Rand somewhat better ahead of key central bank policy meetings

But global events recently have taken the shine off the so-called Ramaphoria, as exemplified by bond and equity outflows.

Foreigners were net sellers of local bonds to tune of R15.8bn over the past week, according to the JSE’s weekly data, partly accounting for the recent sharp sell-off in the rand and local bonds.

The rand has swung from R11.50/$ in late February to R13.03/$ now, in a sharp move that has raised inflation concerns.

“The rand has reached our year-end target [R13.10/$] faster than expected.

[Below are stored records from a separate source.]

-- ==== Sys2Proof/Certificates/Slice0/Obligations.lean ====
section
/-!
DEFINITION. The statements for the provers, one definition each. `Plain65`, `Plain68`, `Runs65` and `Runs68` of Safety.lean
say in one conclusion that an instruction answers a next state, what that state is, and its frame: the register file is the
one named, PC and the countdown are the ones named, every byte of memory outside the named writes reads as before, and
nothing else differs.
-/

open Sys2Proof Sys2Proof.Machine

/-- O1. When none of the checks before the fetch applies, the bytes at PC decode to a well-formed instruction i and its
opcode byte is not in P_UNIMPLEMENTED, step is exec of i on that state, with nothing added around it: exec itself
moves PC past the bytes of i and sets the countdown. The spec marks as its own (general knowledge, a derivation or a
decision of 92_eei_decisions.md) part of R101, R530. (R101, R530) -/
def Obligations.StepRunsDecodedInstruction : Prop :=
  ∀ (s : State) (i : Instr), s.fetches → WellFormed s.profile i →
    decodeAt s.profile (s.readByte s.pc) (s.readByte (s.pc + 1)) (s.readByte (s.pc + 2)) = some i →
    s.readByte s.pc ∉ s.params.unimplemented →
    step s = exec i s

/-- O2. For some words of each family, written out from the opcode maps and the operand assembly rule, the decoder gives
the instruction they stand for: M6502 operand words low byte first, M6800 ones high byte first. The spec marks as
its own (general knowledge, a derivation or a decision of 92_eei_decisions.md) part of R82, R84, R85. (R82, R84,
R85) -/
def Obligations.DecodeSpecWords : Prop :=
  decodeAt .m6502 0b10111101 0x34 0x12 = some (.m6502Lda (.abx 0x1234)) ∧
  decodeAt .m6502 0b10010110 0xF0 0x00 = some (.m6502Stx (.zpy 0xF0)) ∧
  decodeAt .m6502 0b01110001 0x40 0x00 = some (.m6502Adc (.iny 0x40)) ∧
  decodeAt .m6502 0b11000110 0x10 0x00 = some (.m6502Dec (.zpg 0x10)) ∧
  decodeAt .m6502 0b01101010 0x00 0x00 = some (.m6502Ror .acc) ∧
  decodeAt .m6502 0b11010000 0xFE 0x00 = some (.m6502Bne 0xFE) ∧
  decodeAt .m6502 0b01101100 0xFF 0x30 = some (.m6502Jmp (.ind 0x30FF)) ∧
  decodeAt .m6502 0b01000000 0x00 0x00 = some .m6502Rti ∧
  decodeAt .m6800 0b11001110 0x12 0x34 = some (.m6800Ldx (.imm16 0x1234)) ∧
  decodeAt .m6800 0b10111111 0x30 0x00 = some (.m6800Sts (.ext 0x3000)) ∧
  decodeAt .m6800 0b11101011 0x20 0x00 = some (.m6800Addb (.idx 0x20)) ∧
  decodeAt .m6800 0b00011001 0x00 0x00 = some .m6800Daa ∧
  decodeAt .m6800 0b01111100 0x10 0x02 = some (.m6800Inc (.ext 0x1002)) ∧
  decodeAt .m6800 0b10001101 0xFE 0x00 = some (.m6800Bsr 0xFE) ∧
  decodeAt .m6800 0b00111111 0x00 0x00 = some .m6800Swi

/-- O3. For every instruction, with every operand, followed by any bytes, the decoder of its profile gives back that
instruction and exactly the bytes after it. No bit of an encoding is dropped. The spec marks as its own (general
knowledge, a derivation or a decision of 92_eei_decisions.md) part of R81, R82, R86, R87. (R80, R81, R82, R86, R87) -/
def Obligations.DecodeOfEncode : Prop :=
  ∀ (i : Instr) (rest : List Byte), decode i.profile (encode i ++ rest) = .ok (i, rest)

/-- O4. When the decoder of a profile gives an instruction and the remaining bytes, the instruction is well formed for
the profile and the bytes read are exactly its encoding: every word has at most one meaning. (R80, R90, R94) -/
def Obligations.EncodeOfDecode : Prop :=
  ∀ (p : Profile) (bytes : List Byte) (i : Instr) (rest : List Byte),
    decode p bytes = .ok (i, rest) → WellFormed p i ∧ bytes = encode i ++ rest

/-- O5. A byte is absent from the M6502 table exactly if it is one of the 105 bytes of the list, and from the M6800
table exactly if it is one of the 59; and a tick that reaches the fetch with such a byte at PC ends in the fault
UnknownOpcode with the byte and its address. (R91) -/
def Obligations.UndefinedBytes : Prop :=
  (∀ op : Byte, lookup .m6502 op = none ↔
    op ∈ [0x02, 0x03, 0x04, 0x07, 0x0B, 0x0C, 0x0F, 0x12, 0x13, 0x14, 0x17, 0x1A, 0x1B, 0x1C, 0x1F, 0x22] ++
      [0x23, 0x27, 0x2B, 0x2F, 0x32, 0x33, 0x34, 0x37, 0x3A, 0x3B, 0x3C, 0x3F, 0x42, 0x43, 0x44, 0x47] ++
      [0x4B, 0x4F, 0x52, 0x53, 0x54, 0x57, 0x5A, 0x5B, 0x5C, 0x5F, 0x62, 0x63, 0x64, 0x67, 0x6B, 0x6F] ++
      [0x72, 0x73, 0x74, 0x77, 0x7A, 0x7B, 0x7C, 0x7F, 0x80, 0x82, 0x83, 0x87, 0x89, 0x8B, 0x8F, 0x92] ++
      [0x93, 0x97, 0x9B, 0x9C, 0x9E, 0x9F, 0xA3, 0xA7, 0xAB, 0xAF, 0xB2, 0xB3, 0xB7, 0xBB, 0xBF, 0xC2] ++
      [0xC3, 0xC7, 0xCB, 0xCF, 0xD2, 0xD3, 0xD4, 0xD7, 0xDA, 0xDB, 0xDC, 0xDF, 0xE2, 0xE3, 0xE7, 0xEB] ++
      [0xEF, 0xF2, 0xF3, 0xF4, 0xF7, 0xFA, 0xFB, 0xFC, 0xFF]) ∧
  (∀ op : Byte, lookup .m6800 op = none ↔
    op ∈ [0x00, 0x02, 0x03, 0x04, 0x05, 0x12, 0x13, 0x14, 0x15, 0x18, 0x1A, 0x1C, 0x1D, 0x1E, 0x1F, 0x21] ++
      [0x38, 0x3A, 0x3C, 0x3D, 0x41, 0x42, 0x45, 0x4B, 0x4E, 0x51, 0x52, 0x55, 0x5B, 0x5E, 0x61, 0x62] ++
      [0x65, 0x6B, 0x71, 0x72, 0x75, 0x7B, 0x83, 0x87, 0x8F, 0x93, 0x9D, 0xA3, 0xB3, 0xC3, 0xC7, 0xCC] ++
      [0xCD, 0xCF, 0xD3, 0xDC, 0xDD, 0xE3, 0xEC, 0xED, 0xF3, 0xFC, 0xFD]) ∧
  ∀ s : State, s.fetches → lookup s.profile (s.readByte s.pc) = none →
    step s = .fault (.unknownOpcode (s.readByte s.pc) s.pc)

/-- O6. In every state that meets the invariant (memory in canonical form, the register file of the other profile at its
reset values, an M6502 engine neither waiting nor halted), a step that answers a next state answers one that meets
it. The canonical form of memory and the unused register file are the model's own (log entries 2 and 5). The spec
marks as its own (general knowledge, a derivation or a decision of 92_eei_decisions.md) part of R41. (R41, R61, R10) -/
def Obligations.StepKeepsInv : Prop :=
  ∀ s t : State, s.Inv → step s = .next t → t.Inv

/-- O7. State.reset, the reset state of either profile and every engine constructed on a memory in canonical form meet
the invariant, and reset() keeps it. That memory is canonical, that the unused register file stands at its reset
values and that State.reset is the M6502 engine are the model's own choices (log entries 5, 2 and 1), no rule of the
spec. The spec marks as its own (general knowledge, a derivation or a decision of 92_eei_decisions.md) part of R45,
R600. (R45, R600) -/
def Obligations.ResetInv : Prop :=
  State.reset.Inv ∧ (∀ p : Profile, (State.resetOf p).Inv) ∧
  (∀ (p : Profile) (c : Config.Params) (m : Memory), memWf m = true → (State.construct p c m).Inv) ∧
  ∀ s : State, s.Inv → s.restart.Inv

/-- O8. Every tick either answers a next state, or ends in UnknownOpcode (it reaches the fetch and the byte at PC has no
entry), or ends in UnimplementedInstruction (it reaches the fetch and the byte at PC has an entry and is in
P_UNIMPLEMENTED), with the byte and its address. A tick that reaches the fetch of a byte that has an entry and is in
P_UNIMPLEMENTED does end in UnimplementedInstruction. With P_UNIMPLEMENTED empty the second fault does not occur.
The spec marks as its own (general knowledge, a derivation or a decision of 92_eei_decisions.md) part of R93, R502,
R505. (R100, R501, R502, R504, R505, R93) -/
def Obligations.StepOutcomes : Prop :=
  (∀ s : State,
    (∃ t, step s = .next t) ∨
    (s.fetches ∧ lookup s.profile (s.readByte s.pc) = none ∧
      step s = .fault (.unknownOpcode (s.readByte s.pc) s.pc)) ∨
    (s.fetches ∧ lookup s.profile (s.readByte s.pc) ≠ none ∧ s.readByte s.pc ∈ s.params.unimplemented ∧
      step s = .fault (.unimplementedInstruction (s.readByte s.pc) s.pc))) ∧
  ∀ s : State, s.fetches → lookup s.profile (s.readByte s.pc) ≠ none → s.readByte s.pc ∈ s.params.unimplemented →
    step s = .fault (.unimplementedInstruction (s.readByte s.pc) s.pc)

The rapid weakness in the rand potentially looks like an overshoot hence we are cognisant not to extrapolate current weakness too far into the future,” Nedbank Corporate and Investment Banking analysts Mehul Daya and Walter de Wet wrote in a note.

Markets will also keep a close watch on the European Central Bank, which could announce plans to exit its unconventional monetary policy stimulus, known as quantitative easing.

That signal by the ECB sent the euro sharply higher recently, though receding political tension in Italy added to positive momentum.

Markets have been relatively resilient to the global trade war narrative, as shown in the tension between members of the Group of Seven and the US at the weekend.

Local bonds also fared a lot better in early trade in line with the rand, with the yield on the benchmark R186 bond last bid at 8.91% from 8.95%.

At 10.08am, the rand was at R13.0394 to the dollar from R13.1066, R15.4027 to the euro from R15.4228 and R17.5070 to the pound from R17.5440. The euro was at $1.1812 from $1.1775.